Если человек безнравствен, он, как зверь, до последних когтей будет драться за то, чтобы ему не вменили в обязанность быть нравственным.
Зилбиксис зачерствел и замкнулся в себе.
Муки, стыд, угрызения совести, радость и прочие человеческие чувства он переживал лишь во сне, но и тогда, проснувшись, оставался собой недоволен. Он был сух, как высохший куст можжевельника.
Все шло хорошо, шло бы очень хорошо и пошло бы еще лучше, покуда не пошло бы наконец настолько хорошо, что дальше просто некуда, если бы не легонький грипп, инфлюэнца, залетная заграничная гостья, иной раз по себе оставляющая дурную память После перенесенной болезни Зилбиксис стал слышать все хуже и хуже и, к своему ужасу, обнаружил, что многое из того, о чем говорилось в салоне, проходит мимо его ушей, очень многое, а глухота все прогрессировала.
Это была трагедия в жизни уважаемого дилетанта, и он старался мужественно снести ее. Уши и слух, его инструмент, орудие труда, залог благополучия, слух – основа всего, та скала, на которой построил он свою жизнь, теперь подводила его, и вот он стал завираться в своих донесениях, и в охранном отделении насторожи лись.
Недалеко то время, когда там сообразят, в чем дело, сообразят и вырвут жирный кусок из алчущего рта дилетанта, и предчувствие беды омрачало дилетанту тот воскресный вечер.

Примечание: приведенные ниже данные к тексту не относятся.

-- ==== Sys2Proof/Laws/Codec.lean ====
section
/-! SUPPORT. The words of an instruction, read back field by field: what each format writes is what it
reads, and so each instruction's encoding has one candidate, the instruction itself. -/

namespace Sys2Proof.Laws

/-! ### Every format reads back what it writes -/

theorem VRaw_toWord_bit (r : VRaw) (k : Nat) :
    r.toWord.getLsbD k = (r.opc ++ r.hd ++ r.mod ++ r.d ++ r.a ++ r.b ++ r.c ++ r.k ++ r.pb ++ r.tr ++ r.bs ++ r.cs).getLsbD k := rfl

@[simp] theorem VRaw_ofWord_toWord (r : VRaw) : VRaw.ofWord r.toWord = r := by
  obtain ⟨x0, x1, x2, x3, x4, x5, x6, x7, x8, x9, x10, x11⟩ := r
  simp only [VRaw.ofWord, bits, VRaw.mk.injEq]
  refine ⟨?_, ?_, ?_, ?_, ?_, ?_, ?_, ?_, ?_, ?_, ?_, ?_⟩ <;>
  · apply BitVec.eq_of_getLsbD_eq
    intro i hi
    rw [BitVec.getLsbD_extractLsb', VRaw_toWord_bit]
    simp only [BitVec.getLsbD_append, hi, decide_true, Bool.true_and]
    simp (disch := omega) only [if_neg, if_pos, Nat.sub_sub]
    congr 1; try omega

@[simp] theorem VRaw_toWord_opcode (r : VRaw) : bits r.toWord 54 10 = r.opc :=
  congrArg VRaw.opc (VRaw_ofWord_toWord r)

@[simp] theorem VRaw_toWord_head (r : VRaw) : bits r.toWord 46 8 = r.hd :=
  congrArg VRaw.hd (VRaw_ofWord_toWord r)

theorem SRaw_toWord_bit (r : SRaw) (k : Nat) :
    r.toWord.getLsbD k = (r.opc ++ r.hd ++ r.mod ++ r.i ++ r.d ++ r.a ++ r.b ++ r.imm).getLsbD k := rfl

@[simp] theorem SRaw_ofWord_toWord (r : SRaw) : SRaw.ofWord r.toWord = r := by
  obtain ⟨x0, x1, x2, x3, x4, x5, x6, x7⟩ := r
  simp only [SRaw.ofWord, bits, SRaw.mk.injEq]
  refine ⟨?_, ?_, ?_, ?_, ?_, ?_, ?_, ?_⟩ <;>
  · apply BitVec.eq_of_getLsbD_eq
    intro i hi
    rw [BitVec.getLsbD_extractLsb', SRaw_toWord_bit]
    simp only [BitVec.getLsbD_append, hi, decide_true, Bool.true_and]
    simp (disch := omega) only [if_neg, if_pos, Nat.sub_sub]
    congr 1; try omega

@[simp] theorem SRaw_toWord_opcode (r : SRaw) : bits r.toWord 54 10 = r.opc :=
  congrArg SRaw.opc (SRaw_ofWord_toWord r)

@[simp] theorem SRaw_toWord_head (r : SRaw) : bits r.toWord 46 8 = r.hd :=
  congrArg SRaw.hd (SRaw_ofWord_toWord r)

theorem CRaw_toWord_bit (r : CRaw) (k : Nat) :
    r.toWord.getLsbD k = (r.opc ++ r.hd ++ r.s ++ r.p ++ r.pi ++ r.tgt ++ r.aux).getLsbD k := rfl

@[simp] theorem CRaw_ofWord_toWord (r : CRaw) : CRaw.ofWord r.toWord = r := by
  obtain ⟨x0, x1, x2, x3, x4, x5, x6⟩ := r
  simp only [CRaw.ofWord, bits, CRaw.mk.injEq]
  refine ⟨?_, ?_, ?_, ?_, ?_, ?_, ?_⟩ <;>
  · apply BitVec.eq_of_getLsbD_eq
    intro i hi
    rw [BitVec.getLsbD_extractLsb', CRaw_toWord_bit]
    simp only [BitVec.getLsbD_append, hi, decide_true, Bool.true_and]
    simp (disch := omega) only [if_neg, if_pos, Nat.sub_sub]
    congr 1; try omega

@[simp] theorem CRaw_toWord_opcode (r : CRaw) : bits r.toWord 54 10 = r.opc :=
  congrArg CRaw.opc (CRaw_ofWord_toWord r)

@[simp] theorem CRaw_toWord_head (r : CRaw) : bits r.toWord 46 8 = r.hd :=
  congrArg CRaw.hd (CRaw_ofWord_toWord r)

theorem MRaw_toWord_bit (r : MRaw) (k : Nat) :
    r.toWord.getLsbD k = (r.opc ++ r.hd ++ r.ty ++ r.pol ++ r.d ++ r.sb ++ r.vx ++ r.sh ++ r.xe ++ r.scope ++ r.op ++ r.l ++ r.ofs).getLsbD k := rfl

@[simp] theorem MRaw_ofWord_toWord (r : MRaw) : MRaw.ofWord r.toWord = r := by
  obtain ⟨x0, x1, x2, x3, x4, x5, x6, x7, x8, x9, x10, x11, x12⟩ := r
  simp only [MRaw.ofWord, bits, MRaw.mk.injEq]
  refine ⟨?_, ?_, ?_, ?_, ?_, ?_, ?_, ?_, ?_, ?_, ?_, ?_, ?_⟩ <;>
  · apply BitVec.eq_of_getLsbD_eq
    intro i hi
    rw [BitVec.getLsbD_extractLsb', MRaw_toWord_bit]
    simp only [BitVec.getLsbD_append, hi, decide_true, Bool.true_and]
    simp (disch := omega) only [if_neg, if_pos, Nat.sub_sub]
    congr 1; try omega

@[simp] theorem MRaw_toWord_opcode (r : MRaw) : bits r.toWord 54 10 = r.opc :=
  congrArg MRaw.opc (MRaw_ofWord_toWord r)

@[simp] theorem MRaw_toWord_head (r : MRaw) : bits r.toWord 46 8 = r.hd :=
  congrArg MRaw.hd (MRaw_ofWord_toWord r)

theorem PRaw_toWord_bit (r : PRaw) (k : Nat) :
    r.toWord.getLsbD k = (r.opc ++ r.hd ++ r.mod ++ r.srec ++ r.drec ++ r.sa ++ r.sb ++ r.sc ++ r.slot ++ r.cls ++ r.n).getLsbD k := rfl

@[simp] theorem PRaw_ofWord_toWord (r : PRaw) : PRaw.ofWord r.toWord = r := by
  obtain ⟨x0, x1, x2, x3, x4, x5, x6, x7, x8, x9, x10⟩ := r
  simp only [PRaw.ofWord, bits, PRaw.mk.injEq]
  refine ⟨?_, ?_, ?_, ?_, ?_, ?_, ?_, ?_, ?_, ?_, ?_⟩ <;>
  · apply BitVec.eq_of_getLsbD_eq
    intro i hi
    rw [BitVec.getLsbD_extractLsb', PRaw_toWord_bit]
    simp only [BitVec.getLsbD_append, hi, decide_true, Bool.true_and]
    simp (disch := omega) only [if_neg, if_pos, Nat.sub_sub]
    congr 1; try omega

@[simp] theorem PRaw_toWord_opcode (r : PRaw) : bits r.toWord 54 10 = r.opc :=
  congrArg PRaw.opc (PRaw_ofWord_toWord r)

@[simp] theorem PRaw_toWord_head (r : PRaw) : bits r.toWord 46 8 = r.hd :=
  congrArg PRaw.hd (PRaw_ofWord_toWord r)

theorem XRaw_toWord_bit (r : XRaw) (k : Nat) :
    r.toWord.getLsbD k = (r.opc ++ r.hd ++ r.ta ++ r.tb ++ r.tc ++ r.td ++ r.tile ++ r.ra ++ r.rb ++ r.book ++ r.trp ++ r.aux).getLsbD k := rfl

@[simp] theorem XRaw_ofWord_toWord (r : XRaw) : XRaw.ofWord r.toWord = r := by
  obtain ⟨x0, x1, x2, x3, x4, x5, x6, x7, x8, x9, x10, x11⟩ := r
  simp only [XRaw.ofWord, bits, XRaw.mk.injEq]
  refine ⟨?_, ?_, ?_, ?_, ?_, ?_, ?_, ?_, ?_, ?_, ?_, ?_⟩ <;>
  · apply BitVec.eq_of_getLsbD_eq
    intro i hi
    rw [BitVec.getLsbD_extractLsb', XRaw_toWord_bit]
    simp only [BitVec.getLsbD_append, hi, decide_true, Bool.true_and]
    simp (disch := omega) only [if_neg, if_pos, Nat.sub_sub]
    congr 1; try omega

@[simp] theorem XRaw_toWord_opcode (r : XRaw) : bits r.toWord 54 10 = r.opc :=
  congrArg XRaw.opc (XRaw_ofWord_toWord r)

@[simp] theorem XRaw_toWord_head (r : XRaw) : bits r.toWord 46 8 = r.hd :=
  congrArg XRaw.hd (XRaw_ofWord_toWord r)

theorem YRaw_toWord_bit (r : YRaw) (k : Nat) :
    r.toWord.getLsbD k = (r.opc ++ r.hd ++ r.mod ++ r.d ++ r.a ++ r.b ++ r.bar ++ r.s ++ r.rsv).getLsbD k := rfl

@[simp] theorem YRaw_ofWord_toWord (r : YRaw) : YRaw.ofWord r.toWord = r := by
  obtain ⟨x0, x1, x2, x3, x4, x5, x6, x7, x8⟩ := r
  simp only [YRaw.ofWord, bits, YRaw.mk.injEq]
  refine ⟨?_, ?_, ?_, ?_, ?_, ?_, ?_, ?_, ?_⟩ <;>
  · apply BitVec.eq_of_getLsbD_eq
    intro i hi
    rw [BitVec.getLsbD_extractLsb', YRaw_toWord_bit]
    simp only [BitVec.getLsbD_append, hi, decide_true, Bool.true_and]
    simp (disch := omega) only [if_neg, if_pos, Nat.sub_sub]
    congr 1; try omega

@[simp] theorem YRaw_toWord_opcode (r : YRaw) : bits r.toWord 54 10 = r.opc :=
  congrArg YRaw.opc (YRaw_ofWord_toWord r)

@[simp] theorem YRaw_toWord_head (r : YRaw) : bits r.toWord 46 8 = r.hd :=
  congrArg YRaw.hd (YRaw_ofWord_toWord r)

theorem ZRaw_toWord_bit (r : ZRaw) (k : Nat) :
    r.toWord.getLsbD k = (r.opc ++ r.hd ++ r.mod ++ r.sa ++ r.sb ++ r.rsv ++ r.imm).getLsbD k := rfl

@[simp] theorem ZRaw_ofWord_toWord (r : ZRaw) : ZRaw.ofWord r.toWord = r := by
  obtain ⟨x0, x1, x2, x3, x4, x5, x6⟩ := r
  simp only [ZRaw.ofWord, bits, ZRaw.mk.injEq]
  refine ⟨?_, ?_, ?_, ?_, ?_, ?_, ?_⟩ <;>
  · apply BitVec.eq_of_getLsbD_eq
    intro i hi
    rw [BitVec.getLsbD_extractLsb', ZRaw_toWord_bit]
    simp only [BitVec.getLsbD_append, hi, decide_true, Bool.true_and]
    simp (disch := omega) only [if_neg, if_pos, Nat.sub_sub]
    congr 1; try omega

@[simp] theorem ZRaw_toWord_opcode (r : ZRaw) : bits r.toWord 54 10 = r.opc :=
  congrArg ZRaw.opc (ZRaw_ofWord_toWord r)

@[simp] theorem ZRaw_toWord_head (r : ZRaw) : bits r.toWord 46 8 = r.hd :=
  congrArg ZRaw.hd (ZRaw_ofWord_toWord r)

/-! ### Codes and operands read back -/

@[simp] theorem flag1_bit1 (b : Bool) : flag1 (bit1 b) = b := by cases b <;> rfl
@[simp] theorem flag1_one : flag1 1 = true := rfl
@[simp] theorem flag1_zero : flag1 0 = false := rfl

@[simp] theorem Head_ofBits_toBits (h : Head) : Head.ofBits h.toBits = h := by
  obtain ⟨s, g⟩ := h
  rcases g with _ | ⟨i, p⟩
  · revert s; decide
  · cases i <;> revert s p <;> decide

Он задумался о старости и вдруг понял, что старость не за горами, старость надвигается бесшумно, как поезд во сне, беззвучно, неотвратимо, как паровоз в бреду, подминает под себя день за днем, в страшном грохоте колес не расслышишь жалостного писка раздавленных дней в этой жуткой, ужасной, кошмарной действительности.
Слабый человеческий голос в лязге и грохоте железа ржавой нашлепкой на челе у мира...
С некоторых пор Зилбиксис стал просыпаться по ночам и очень терзался этим, до болезни с ним такого не случалось, – странные мысли о сущности бытия, смысле жизни шевелились у него в мозгу. Было бытие, бытие убывало, не быв, оно было и, будучи, не было, ужас всплывал из глубин сердца, как утопленник со дна озера, и Зилбиксис, по-щенячьи скуля, переворачивался на правый бок, – он, оказывается, лежал на сердце, это никуда не годится, тыкался лицом в подушку, чувствуя, как ему осточертело, до корней волос осточертело жить в мире лжи и предательства, никому, никому не мог он довериться, никому нельзя было излить душу, кругом сплошная игра. Карты ложились беззвучно, валет покрыл пиковую даму, дама била валета червей, валет червей покрыл даму бубновую, крестовая дама била червовую, с немыми, застывшими мнимо-любезными лицами они лгали, предавали, доносили, жульничали. Сам он из той же колоды, сам он такой же, и, если бы не проклятая глухота, он бы не терзался от мысли, что сам всего-навсего пиковый валет в руках азартных игроков, что сам видит только лицевую сторону карт, а за змеевидным орнаментом тыльной стороны скрывались другие люди, и, вполне возможно, жандармы уже ввели в его салон своего агента, и тот строчит параллельные донесения, проверяют его, не доверяют ему, мир лжи и подозрительности вращался вокруг него, и вдруг до последней черточки знакомого лица разглядел он всплывшего утопленника, ах, когда же все это кончится, когда кончится эта нелепость, – стонал один из лучших агентов охранного отделения.
V
Доктор Леинь всего четыре года как женился, обзавелся врачебной практикой, переехал в просторную квартиру, растил и воспитывал трехгодовалую дочь, и неожиданно, как снег на голову, свалился на него рак печени. Ничем он не мог себе помочь, и только временами, находя в себе силы размышлять, он размышлял, наступит ли день, когда люди перестанут враждовать друг с другом и все свои способности бросят на борьбу с болезнями, и если такой день наступит, то скоро ли?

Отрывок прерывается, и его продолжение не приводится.